Daniel's world, filming the last taboo
In his 1912 novel, Death in Venice, Thomas Mann tells the close contemplation that the character of Gustav Von Aschenbach, a prominent German writer, has about a teenager named Tazio during his vacation trip in Venice. Mann’s book became one of the most beautiful and delicate apologies to pedophilia, the condition that an adult has to be attracted to children of the same or different sex.
Also a writer as the character of Von Aschenbach, Daniel, a young and friendly Czech writer, stars in Daniel’s World The Daily Life of a self-conscious pedophile. Under the direction of Veronika Liscova, the documentary sets out to strip the last taboo of contemporary Western society at the dawn of the 21st century, away from the subtle immersion that Tomas Mann hilarates with his prodigious pen in the context of the beginning of last century.
At the beginning of the film, Daniel has a stark dialogue with his psychiatrist, in which he justifies coping with his sexual orientation through abstinence, an act of conscious sacrifice to sublimate a politically incorrect natural attraction. From here, the conversation as a cinematic resource in the film is used in the narrative to transcend the function of information delivery and to act as a tense device in which physical satisfaction and rational ethics walk together on a tight rope.

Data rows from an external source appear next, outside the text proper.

@[simp] theorem peerLeave_rst (s : State) (x : Nat) (mm : Bool) : (s.peerLeave x mm).rst = s.rst := by
  simp [peerLeave]
@[simp] theorem peerLeave_pins (s : State) (x : Nat) (mm : Bool) : (s.peerLeave x mm).pins = s.pins := by
  simp [peerLeave]
@[simp] theorem peerLeave_lrx (s : State) (x : Nat) (mm : Bool) : (s.peerLeave x mm).lrx = s.lrx := by
  simp [peerLeave]
@[simp] theorem peerLeave_rsq (s : State) (x : Nat) (mm : Bool) : (s.peerLeave x mm).rsq = s.rsq := by
  simp [peerLeave]
@[simp] theorem peerLeave_ltx (s : State) (x : Nat) (mm : Bool) : (s.peerLeave x mm).ltx = s.ltx := by
  simp [peerLeave]
@[simp] theorem peerLeave_own (s : State) (x : Nat) (mm : Bool) : (s.peerLeave x mm).own = s.own := by
  simp [peerLeave]
@[simp] theorem peerLeave_snap (s : State) (x : Nat) (mm : Bool) : (s.peerLeave x mm).snap = s.snap := by
  simp [peerLeave]
@[simp] theorem peerLeave_pfu (s : State) (x : Nat) (mm : Bool) : (s.peerLeave x mm).pfu = s.pfu := by
  simp [peerLeave]
@[simp] theorem peerLeave_slu (s : State) (x : Nat) (mm : Bool) : (s.peerLeave x mm).slu = s.slu := by
  simp [peerLeave]
@[simp] theorem peerLeave_oc (s : State) (x : Nat) (mm : Bool) : (s.peerLeave x mm).oc = s.oc := by
  simp [peerLeave]
@[simp] theorem peerLeave_cmon (s : State) (x : Nat) (mm : Bool) : (s.peerLeave x mm).cmon = s.cmon := by
  simp [peerLeave]
@[simp] theorem peerLeave_au (s : State) (x : Nat) (mm : Bool) : (s.peerLeave x mm).au = s.au := by
  simp [peerLeave]
@[simp] theorem peerLeave_lport (s : State) (x : Nat) (mm : Bool) : (s.peerLeave x mm).lport = s.lport := by
  simp [peerLeave]
@[simp] theorem peerLeave_notices (s : State) (x : Nat) (mm : Bool) : (s.peerLeave x mm).notices = s.notices := by
  simp [peerLeave]
@[simp] theorem peerLeave_freeCount (s : State) (x : Nat) (mm : Bool) : (s.peerLeave x mm).freeCount = s.freeCount := by
  simp [peerLeave]
@[simp] theorem peerLeave_pending (s : State) (x : Nat) (mm : Bool) : (s.peerLeave x mm).pending = s.pending := by
  simp [peerLeave]

@[simp] theorem openingDoubt_rst (s : State) : (s.openingDoubt).rst = s.rst := by
  unfold openingDoubt resolveWithdrawn; (repeat' split) <;> simp
@[simp] theorem openingDoubt_pins (s : State) : (s.openingDoubt).pins = s.pins := by
  unfold openingDoubt resolveWithdrawn; (repeat' split) <;> simp
@[simp] theorem openingDoubt_lrx (s : State) : (s.openingDoubt).lrx = s.lrx := by
  unfold openingDoubt resolveWithdrawn; (repeat' split) <;> simp
@[simp] theorem openingDoubt_rsq (s : State) : (s.openingDoubt).rsq = s.rsq := by
  unfold openingDoubt resolveWithdrawn; (repeat' split) <;> simp
@[simp] theorem openingDoubt_snap (s : State) : (s.openingDoubt).snap = s.snap := by
  unfold openingDoubt resolveWithdrawn; (repeat' split) <;> simp
@[simp] theorem openingDoubt_pfu (s : State) : (s.openingDoubt).pfu = s.pfu := by
  unfold openingDoubt resolveWithdrawn; (repeat' split) <;> simp
@[simp] theorem openingDoubt_slu (s : State) : (s.openingDoubt).slu = s.slu := by
  unfold openingDoubt resolveWithdrawn; (repeat' split) <;> simp
@[simp] theorem openingDoubt_oc (s : State) : (s.openingDoubt).oc = s.oc := by
  unfold openingDoubt resolveWithdrawn; (repeat' split) <;> simp
@[simp] theorem openingDoubt_cmon (s : State) : (s.openingDoubt).cmon = s.cmon := by
  unfold openingDoubt resolveWithdrawn; (repeat' split) <;> simp
@[simp] theorem openingDoubt_au (s : State) : (s.openingDoubt).au = s.au := by
  unfold openingDoubt resolveWithdrawn; (repeat' split) <;> simp
@[simp] theorem openingDoubt_lport (s : State) : (s.openingDoubt).lport = s.lport := by
  unfold openingDoubt resolveWithdrawn; (repeat' split) <;> simp
@[simp] theorem openingDoubt_notices (s : State) : (s.openingDoubt).notices = s.notices := by
  unfold openingDoubt resolveWithdrawn; (repeat' split) <;> simp
@[simp] theorem openingDoubt_freeCount (s : State) : (s.openingDoubt).freeCount = s.freeCount := by
  unfold openingDoubt resolveWithdrawn; (repeat' split) <;> simp
@[simp] theorem openingDoubt_pending (s : State) : (s.openingDoubt).pending = s.pending := by
  unfold openingDoubt resolveWithdrawn; (repeat' split) <;> simp

end State

/-! ### The peer table and the intent list -/

/-- Putting a record keeps the ascending order of the table. -/
theorem putPeer_ascending (p : Peer) (ps : List Peer) (h : ps.Pairwise (fun a b => a.id < b.id)) :
    (putPeer p ps).Pairwise (fun a b => a.id < b.id) ∧ ∀ q ∈ putPeer p ps, q = p ∨ q ∈ ps := by
  induction ps with
  | nil => simp [putPeer]
  | cons q qs ih =>
    rw [List.pairwise_cons] at h
    obtain ⟨hq, hqs⟩ := h
    obtain ⟨ih1, ih2⟩ := ih hqs
    unfold putPeer
    split
    · rename_i hlt
      refine ⟨?_, by simp⟩
      rw [List.pairwise_cons, List.pairwise_cons]
      refine ⟨?_, hq, hqs⟩
      intro a ha
      rcases List.mem_cons.1 ha with rfl | ha
      · exact hlt
      · exact lt_trans hlt (hq a ha)
    · split
      · rename_i heq
        refine ⟨?_, ?_⟩
        · rw [List.pairwise_cons]
          exact ⟨fun a ha => heq ▸ hq a ha, hqs⟩
        · intro a ha
          rcases List.mem_cons.1 ha with rfl | ha
          · exact Or.inl rfl
          · exact Or.inr (List.mem_cons_of_mem _ ha)
      · rename_i hlt hne
        refine ⟨?_, ?_⟩
        · rw [List.pairwise_cons]
          refine ⟨?_, ih1⟩
          intro a ha
          rcases ih2 a ha with rfl | ha
          · omega
          · exact hq a ha
        · intro a ha
          rcases List.mem_cons.1 ha with rfl | ha
          · exact Or.inr (List.mem_cons_self ..)
          · rcases ih2 a ha with rfl | ha
            · exact Or.inl rfl
            · exact Or.inr (List.mem_cons_of_mem _ ha)

theorem mem_removePeer (x : Nat) (ps : List Peer) (p : Peer) : p ∈ removePeer x ps ↔ p ∈ ps ∧ p.id ≠ x := by
  simp [removePeer]

theorem mem_removeEntry (x : Nat) (es : List Entry) (e : Entry) : e ∈ removeEntry x es ↔ e ∈ es ∧ e.station ≠ x := by
  simp [removeEntry]

theorem mem_removeOwnEntry (es : List Entry) (e : Entry) : e ∈ removeOwnEntry es ↔ e ∈ es ∧ e.own = false := by
  simp [removeOwnEntry]

@[simp] theorem unrefreshPeers_ids (ps : List Peer) : (unrefreshPeers ps).map (·.id) = ps.map (·.id) := by
  rw [unrefreshPeers, List.map_map]
  exact List.map_congr_left fun p _ => by simp only [Function.comp_apply]; split <;> rfl

@[simp] theorem unrefreshPeers_counted (ps : List Peer) : (unrefreshPeers ps).map Peer.counted = ps.map Peer.counted := by
  rw [unrefreshPeers, List.map_map]
  exact List.map_congr_left fun p _ => by simp only [Function.comp_apply]; split <;> rfl

end Sys2Proof.Machine
end

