/-- No command but HOLD_WINDOW_EXPIRY raises the claim, in a station whose claim as a MEMBER is the floor at least. -/
theorem exec (c : Instr) (other : c ≠ .holdWindowExpiry) (held : s.own.attach = .member → s.floor ≤ s.own.committed) :
    Leads (exec c s) (NoRise s) := by
  cases c with
  | fullReset => exact (leads_next ..).2 (of_released rfl)
  | startDelimiter => exact execStartDelimiter s
  | malformedStart => exact execMalformedStart s
  | violation => exact execViolation s
  | tooLong => exact execTooLong s
  | endDelimiter => exact execEndDelimiter s
  | lineIdle => exact execLineIdle s
  | wholeByte b => exact execWholeByte s b
  | sdlDominant => exact leads_own (by simp)
  | attemptStart => exact execAttemptStart s
  | lostArbitration => exact execLostArbitration s
  | transmitFault => exact execTransmitFault s
  | announceTimerExpiry => exact leads_if (of_own (by simp))
  | isolationTimer3P => exact leads_if (of_own rfl)
  | isolationTimer40P => exact leads_if (of_own rfl)
  | repeatTimerExpiry => exact leads_if (of_own s.nextCheck_own)
  | peerLost id => exact execPeerLost s id
  | peerForgotten id => exact execPeerForgotten s id
  | duplicateTimerExpiry => exact leads_if (endOfCeEvent (of_own rfl))
  | takeAnnounce => exact execTakeAnnounce s
  | takeIntent => exact execTakeIntent s
  | takeSettle => exact execTakeSettle s
  | takeLeave => exact execTakeLeave s
  | takeOwnRecord => exact execTakeOwnRecord s
  | takeDuplicateRecord => exact execTakeDuplicateRecord s
  | takeErrorRecord => exact execTakeErrorRecord s
  | takeLossRecord => exact execTakeLossRecord s
  | takeCheckRecord => exact execTakeCheckRecord s
  | holdWindowExpiry => exact absurd rfl other
  | retryTimerExpiry => exact leads_if (endOfCeEvent (of_kept rfl))
  | listenTimerExpiry => exact leads_if (endOfCeEvent (of_kept rfl))
  | sentNotice => exact execSentNotice s
  | droppedNotice => exact execDroppedNotice s
  | recalledNotice => exact execRecalledNotice s
  | isolatedNotice => exact execIsolatedNotice held
  | isolationEndNotice => exact execIsolationEndNotice s
  | rejoinNotice => exact execRejoinNotice s
  | checkPassed => exact execCheckPassed s
  | checkFailed => exact execCheckFailed s
  | shedStartNotice => exact execShedStartNotice s
  | shedEndNotice => exact execShedEndNotice s
  | forceAlarmNotice => exact execForceAlarmNotice s
  | clearedNotice => exact execClearedNotice s
  | pselChange a b c => exact execPselChange s a b c
  | settleTimerExpiry => exact leads_if (of_own rfl)
  | profileChangeEvent => exact execProfileChangeEvent held
  | shdLevelChange l => exact execShdLevelChange s l
  | shdObservedAsserted => exact leads_if (of_own s.observeAsserted_own).settle
  | shdObservedReleased => exact leads_if (of_own s.observeReleased_own).settle
  | recoveryTimerExpiry => exact leads_if (settle (of_own rfl))
  | pwmeEdge rising => exact execPwmeEdge s rising
  | blankingEnd => exact leads_if (settle (of_own rfl))
  | senseChange n => exact (leads_next ..).2 (settle (of_own rfl))
  | trip => exact leads_if (of_own s.actOnTrip_own).settle
  | tripHoldEnd => exact leads_if (settle (of_own rfl))
  | cleanTimerExpiry => exact leads_if (of_own rfl)
  | followTimerExpiry => exact leads_if (settle (of_own rfl))
  | transactionStart => exact execTransactionStart s
  | transactionWithoutRequest => exact leads_if (of_own rfl)
  | unknownRequest code => exact leads_if (of_own rfl)
  | nop => exact leads_if (of_own rfl)
  | readStatus => exact leads_answer _ _ _ _ _ (.refl s)
  | readSnapshot ps => exact leads_answer _ _ _ _ _ (.refl s)
  | readCapture => exact leads_answer _ _ _ _ _ (of_own rfl)
  | readCounters ps => exact leads_answer _ _ _ _ _ (ite (of_own rfl) (.refl s))
  | configure ps => exact leads_answer _ _ _ _ _ (settle (of_kept rfl))
  | join => exact leads_answer _ _ _ _ _ (of_own (s.endTransaction.beginRun_own _ _))
  | leave =>
    have left : NoRise s s.endTransaction.takeLeaveRequest := of_released s.endTransaction.takeLeaveRequest_committed
    exact leads_answer _ _ _ _ _ left.endOfCeEvent
  | setTarget ps =>
    exact leads_answer _ _ _ _ _ (endOfCeEvent (State.applyTarget_committed_le (s := s.endTransaction) held))
  | reEnable => exact leads_answer _ _ _ _ _ (settle (of_own rfl))
  | assertShed => exact leads_answer _ _ _ _ _ (settle (of_own rfl))
  | releaseShed => exact leads_answer _ _ _ _ _ (settle (of_own rfl))
  | clearAlarms ps => exact leads_answer _ _ _ _ _ (clearNamed_auNoticesTaken s.endTransaction _ _)
  | takeSnapshot => exact leads_answer _ _ _ _ _ (endOfCeEvent (of_own rfl))
  | lineCheck ps => exact leads_answer _ _ _ _ _ (of_own (s.endTransaction.beginRun_own _ _))
  | stopCheck => exact leads_answer _ _ _ _ _ (of_own s.endTransaction.stopRun_own)
  | endOfFullReset => exact leads_if (of_own rfl)
  | resetIgnoreEnd => exact leads_if (of_own rfl)

end NoRise

/-- HOLD_WINDOW_EXPIRY raises the claim in WINDOW only, and by a grant with a headroom of Δmin at least. -/
theorem holdWindowExpiry_of_rise {s t : State} (hexec : exec .holdWindowExpiry s = .next t)
    (rise : s.own.committed < t.own.committed) : s.own.intentState = .window ∧
      (s.currentIntent.deltaMin : Int) ≤ s.headroom ∧ t = s.resolveGranted.endOfCeEvent := by
  change execHoldWindowExpiry s = .next t at hexec
  rw [execHoldWindowExpiry] at hexec
  split at hexec
  · rename_i due
    cases hexec
    rcases s.decideIntent_claim with kept | ⟨room, granted⟩
    · rw [State.endOfCeEvent_committed, kept] at rise
      exact absurd rise (lt_irrefl _)
    · exact ⟨(s.holdDue_iff.1 due).1, room, by rw [granted]⟩
  · cases hexec
    exact absurd rise (lt_irrefl _)

/-- The floor is no higher than the claim with the grant in it: a MEMBER claims it already, and the join intent asks for it. -/
theorem ClaimSound.floor_le_grant {s : State} (h : ClaimSound s) (window : s.own.intentState = .window)
    {f : IntentFields} (hf : s.own.current = some f) (least : f.deltaMin ≤ s.grantOf) :
    s.floor ≤ s.own.committed + s.grantOf := by
  rcases h.openAttach (by simp [window]) with joining | member
  · obtain ⟨-, deltaMin⟩ := h.joinIntent joining (.inr window) f hf
    omega
  · have between := (h.between member).1
    omega

/-- Settles O33: every other command leaves the claim or lets it fall, and the decision raises it by what it grants. -/
theorem claimRisesOnlyByAGrant : Obligations.ClaimRisesOnlyByAGrant := by
  intro c s t sound hexec rise
  by_cases hc : c = .holdWindowExpiry
  · subst hc
    obtain ⟨window, room, rfl⟩ := holdWindowExpiry_of_rise hexec rise
    obtain ⟨f, hf, one, order, -⟩ := sound.openIntent (.inr window)
    have intent : s.currentIntent = f := State.currentIntent_of_some hf
    obtain ⟨least, most, within⟩ := State.grantOf_bounds (by rwa [intent]) (by rwa [intent]) room
    rw [intent] at least most
    have floor := sound.floor_le_grant window hf least
    obtain ⟨claim, -, resolution⟩ := s.resolveGranted.endOfCeEvent_claim
    rw [s.resolveGranted_committed] at claim
    refine ⟨rfl, f, _, hf, resolution.trans s.resolveGranted_resolution, rfl, least, most, within, ?_, ?_⟩
    · change _ ≤ s.own.committed + s.grantOf
      rw [claim]
      split <;> omega
    · change s.own.committed + s.grantOf ≤ _ → _ = s.own.committed + s.grantOf
      rw [claim]
      split <;> omega
  · exact absurd (NoRise.exec c hc (fun member => (sound.between member).1) t hexec) (not_le.2 rise)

A strange meeting of anonymous pedophiles, an interview Daniel has in order to belong to a support group for sexual minorities, and the challenge of raising flags for the recognition of pedophilia in a march of LGBTI groups are some of the situations in the film. Daniel leads each of them armed only with his own words in his struggle to obtain the understanding and the recognition of a society that is prepared to banish him.
The film doesn't show any kind of sexual provocation and it evokes with its worldliness and lightness the powerful solitude established in the spaces inhabited by Daniel in his world of irremediable and elusive love.